A couple weeks ago I was journaling about it and was overcome with rage...all consuming rage. It really scared me cause it was so intense...but what I did was stuff it and then become more depressed.

I do feel great anger and lately have been irritable with people and with very little patience. Before I would just take anything and not say a word. I have set some boundaries about not letting people shame me or use me. Sometimes I am ok with that when it is just people I do not have many dealings with. However, I get in a tailspin a lot of the time when I speak up. I am nor good at it...but I do not want to stop sticking up for me. Any suggestions?
 
Sounds like your on the right track. I figure any time you're trying to learn a new skill you can't be perfect immediately.

Sounds like you're keen to learn from any mistakes you make so, think you're doing well.

Think I might be in a similar place so prolly not got great suggestions as yet. Hopefully someone will post who has already been through this.
 
As frustrating and difficult as it is, it sounds like you're on the right track. Frustration, irritability and short temper are all forms of anger, and you have a whole lot to be angry about.

The deal with recovery is that at some point, we need to experience all of the emotions that are trapped inside relating to our abuse. We need to let them come out, do their thing, and eventually they will pass. That's one of the givens about emotions - they do eventually pass. With recovery, they can pass, then come back again, then pass, and continue in that cycle. But even so, the cycle eventually ends. Once we've dealt with the anger, we can reach a point where our abuse was something that we used to be angry about. Past tense.

Unfortunately, there's rarely a 'good' time to deal with those emotions. Anger, grief and shame are difficult emotions to have to sit with. So as part of our recovery, it's good to practice skills that help us manage our emotions. DBT and ACT therapies are two approaches that come to mind. The essence is basically that we recognise "this is anger", and we kind of give ourselves permission to be feeling that way, while at the same time trying to be conscious about the degree to which it's impacting our behaviour.

I'm still learning about this stuff, but it's definitely getting easier. I make a point of journalling (any expressive exercise can help, from art to sports) so that there are specific periods where I'm sitting down and giving the difficult emotions plenty of safe espace to wash over me, and then I can put the journal down and the emotions wreak a little less havoc during the day.

The other thing that I do that I'm finding helpful is for the people who are part of my support network, people who are important to me and know I'm having therapy - I give them the heads up. "I'm going through a Cyclone Ragdoll week at the moment", or "I'm having a really sad/low week this week". It doesn't need to be a big conversation, it just helps us all make sense of the different behaviours that tend to come out. People are more understanding if they understand a little more!
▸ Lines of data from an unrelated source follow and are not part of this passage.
/-- R184: the command codes whose payload has one length, with it. -/
def commandLengths : List (Nat × Nat) :=
  [(0x01, 9), (0x02, 1), (0x03, 1), (0x04, 1), (0x11, 7), (0x12, 3), (0x20, 6), (0x22, 7), (0x23, 2), (0x24, 4)]

/-- R116: where an operation's target begins and how many bytes it has. -/
def extent : StoreOp → Nat × Nat
  | .recordProgram loc bytes => (loc.addr, bytes.length)
  | .mark r => (markAddr r.loc r.kind, 1)
  | .epochProgram w _ => (epochWordAddr w, 4)
  | .pageProgram r => (r.table.base + r.page * pageBytes, r.bytes.length)
  | .blockErase r => (r.target.base, r.target.bytes)

/-- R116: the record slot, mark byte, epoch word, page or block that an operation is aimed at: where it begins and how
many bytes it has. -/
def target : StoreOp → Nat × Nat
  | .recordProgram loc _ => (loc.addr, Limits.recordBytes)
  | .mark r => (markAddr r.loc r.kind, 1)
  | .epochProgram w _ => (epochWordAddr w, 4)
  | .pageProgram r => (r.table.base + r.page * pageBytes, pageBytes)
  | .blockErase r => (r.target.base, r.target.bytes)

/-- R181: bytes through a receive assembler: where it stands after them, and what they brought about, in order. -/
def asmRun (a : Assembler) : List Byte → Assembler × List AsmEvent
  | [] => (a, [])
  | b :: rest =>
    let r := asmByte a b
    let q := asmRun r.1 rest
    (q.1, if r.2 = .nothing then q.2 else r.2 :: q.2)

/-! ### Reset -/

/-- R38, R57, R72, R97, R114, R127, R142, R156, R167, R180: nothing volatile is left but the lines, the unit identity
and the commands not yet taken. -/
def VolatileCleared (s t : State) : Prop :=
  t.irt = .reset ∧ t.profile = .reset ∧ t.bills = .reset ∧ t.decision = .reset ∧ t.tally = .reset
    ∧ t.uploader = .off ∧ t.loader = .reset ∧ t.link = .reset s.link.identity ∧ t.timers = .reset
    ∧ t.arbiter = .reset ∧ t.radio = .reset ∧ t.host = .reset ∧ t.events = .reset
    ∧ t.journal.queue = [] ∧ t.journal.inProgram = none ∧ t.journal.lowFlag = false
    ∧ t.store = { Store.reset with epochPlace := none, epochAt := 0, update := none } ∧ t.pending = s.pending

/-- R95, R96: a part whose whole array is erased, at the beginning of its scan: nothing held, epoch 1 asked for, and
POWER_WARN raised when the line is asserted. -/
def erasedPartScan (s : State) (pins : Pins) : State :=
  { State.reset with
    pins := { pins with phase := .scan }, link := .reset s.link.identity,
    events := { Events.reset with latches := { Latches.clear with
      powerWarn := if pins.pwrwarn = .asserted then some .asserted else none } },
    pending := s.pending }

end Sys2Proof.Safety
end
But definitely don't be afraid of irritability, because it's a form of anger. And as far as I'm concerned? Anger is an achievement. Anger is something we feel when we've reached the point where part of us knows: that wasn't ok, it's not okay that I got treated that way, I didn't deserve that. This isn't the permanent new you, you won't be irritable and short tempered from now on. This is an emotion that you're going through as part of your healing, and it's great! Take time out to feel angry. And take time out to self soothe (because it's emotionally exhausting!). You're doing great:)
 
Wow, wow and wow!!!!!!!!!!!!
Giving myself permission to feel what I feel instead of all those tapes that go off in my head which are nothing but opinions people have laid on me over the years telling me those feelings are wrong...and then fighting them all the way which I suppose is true...that only serves to make them larger than life. Then there is the toxic shame telling me I must be bad if I think or feel that way.

I think what you said is true...what I am feeling now is actually healthy (even though it feels simply awful) and needs to be felt rather than stuffed, and I do not need anyone's permission or approval other than my own to feel it.
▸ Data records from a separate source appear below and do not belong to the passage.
/-! ### The Store Engine -/

/-- R119, R120: the idle engine starts the record program, else the oldest mark, else, with PWRWARN deasserted, the
epoch program, the page program, the oldest journal erase, the epoch erase or the table erase. Under PWRWARN the
last kinds are withheld. A running operation is not pre-empted. -/
def Obligations.StoreEngineChoosesInOrder : Prop :=
  ∀ s : State,
    let started (op : StoreOp) (st : Store) : Host.Outcome State Fault Refusal :=
      .next { s with store := { st with running := some op } }
    (s.store.running ≠ none → exec .storeOperationStart s = .next s)
    ∧ (s.store.running = none →
      (∀ loc bytes, s.store.recordPlace = some (loc, bytes) →
        exec .storeOperationStart s = started (.recordProgram loc bytes) { s.store with recordPlace := none })
      ∧ (s.store.recordPlace = none →
        (∀ r rest, s.store.marks = r :: rest →
          exec .storeOperationStart s = started (.mark r) { s.store with marks := rest })
        ∧ (s.store.marks = [] → s.pins.pwrwarn = .asserted → exec .storeOperationStart s = .next s)
        ∧ (s.store.marks = [] → s.pins.pwrwarn = .deasserted →
          (∀ w e, s.store.epochPlace = some (w, e) →
            exec .storeOperationStart s = started (.epochProgram w e) { s.store with epochPlace := none })
          ∧ (s.store.epochPlace = none →
            (∀ r, s.store.pagePlace = some r →
              exec .storeOperationStart s = started (.pageProgram r) { s.store with pagePlace := none })
            ∧ (s.store.pagePlace = none →
              (∀ r before after, s.store.erases = before ++ r :: after → r.isJournal = true →
                (∀ q ∈ before, q.isJournal = false) →
                exec .storeOperationStart s = started (.blockErase r) { s.store with erases := before ++ after })
              ∧ (∀ r before after, s.store.erases = before ++ r :: after → r.target = .epoch →
                (∀ q ∈ s.store.erases, q.isJournal = false) → (∀ q ∈ before, q.target ≠ .epoch) →
                exec .storeOperationStart s = started (.blockErase r) { s.store with erases := before ++ after })
              ∧ (∀ r rest t, s.store.erases = r :: rest → r.target = .table t →
                (∀ q ∈ rest, q.isJournal = false ∧ q.target ≠ .epoch) →
                exec .storeOperationStart s = started (.blockErase r) { s.store with erases := rest })
              ∧ (s.store.erases = [] → exec .storeOperationStart s = .next s))))))

/-- R49, R81, R22, R99, R125: a record program whose read-back matched makes its record LIVE and its payment
APPROVED_OFFLINE with a tender on its bill; the result is kept for report. Here nothing is queued behind it and the
Uploader is not IDLE. -/
def Obligations.RecordStoredApprovesThePayment : Prop :=
  ∀ (e : ArrayEnd) (s : State) (loc : Loc) (bytes : List Byte) (r : JRecord) (retry : Bool) (i : Nat) (a : Auth)
    (b : Bill),
    s.store.running = some (.recordProgram loc bytes) → loc.block < 4 → loc.slot < 128 → bytes.length ≤ 32 →
    (s.array.program loc.addr bytes e).2 = true →
    s.journal.inProgram = some { loc := loc, entry := { record := r, requester := .slot i }, retry := retry } →
    s.journal.queue = [] → s.uploader ≠ .idle → slotAt s i = some a → findBill s a.bill = some b →
    ∃ t b' set, exec (.recordProgramComplete e) s = .next t
      ∧ ChangedOnly [.array, .store, .journal, .decision, .bills, .events] s t
      ∧ t.array = (s.array.program loc.addr bytes e).1
      ∧ t.store = { s.store with
          running := none, lastRecord := some .success, prevRecord := s.store.lastRecord }
      ∧ t.journal = { s.journal.onSlot loc (fun x => { x with state := .live }) with inProgram := none }
      ∧ t.decision = { s.decision with slots := s.decision.slots.set i (some
          { a with state := .done, result := .approvedOffline, reason := .none }) }
      ∧ findBill t a.bill = some b'
      ∧ b'.reserved = b.reserved - a.base ∧ b'.paid = b.paid + a.base
      ∧ b'.tenders = b.tenders ++
          [{ txn := a.txn, base := a.base, tip := a.tip, token := a.token, path := .offline, state := .approved,
             share := a.share, rangeId := a.rangeId, route := a.route }]
      ∧ t.events = { s.events with latches := { s.events.latches with
          billChange := some (listDetail 32 a.bill s.events.latches.billChange), authDone := some set } }
      ∧ i ∈ set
Some days I barely exist so locked up am I in this crappola. I really liked what you said about eventually this will get better...so looking forward to therapy and liking it that I can come here and express myself without people thinking I am a freak. Thanks!!!!!!!!!!!
 
It is good that you have recognized that there's a problematic repetitive relational scenario playing out. Boundary setting is good and yeah anger is a part of it. Speaking up is tough but it takes practice, patience, perseverance, and persistence to change the habit or behavior and ultimately to break the relational pattern. 21-26(8?) days to create a new habit, 6 months for a new behavior. It takes time but is really doable.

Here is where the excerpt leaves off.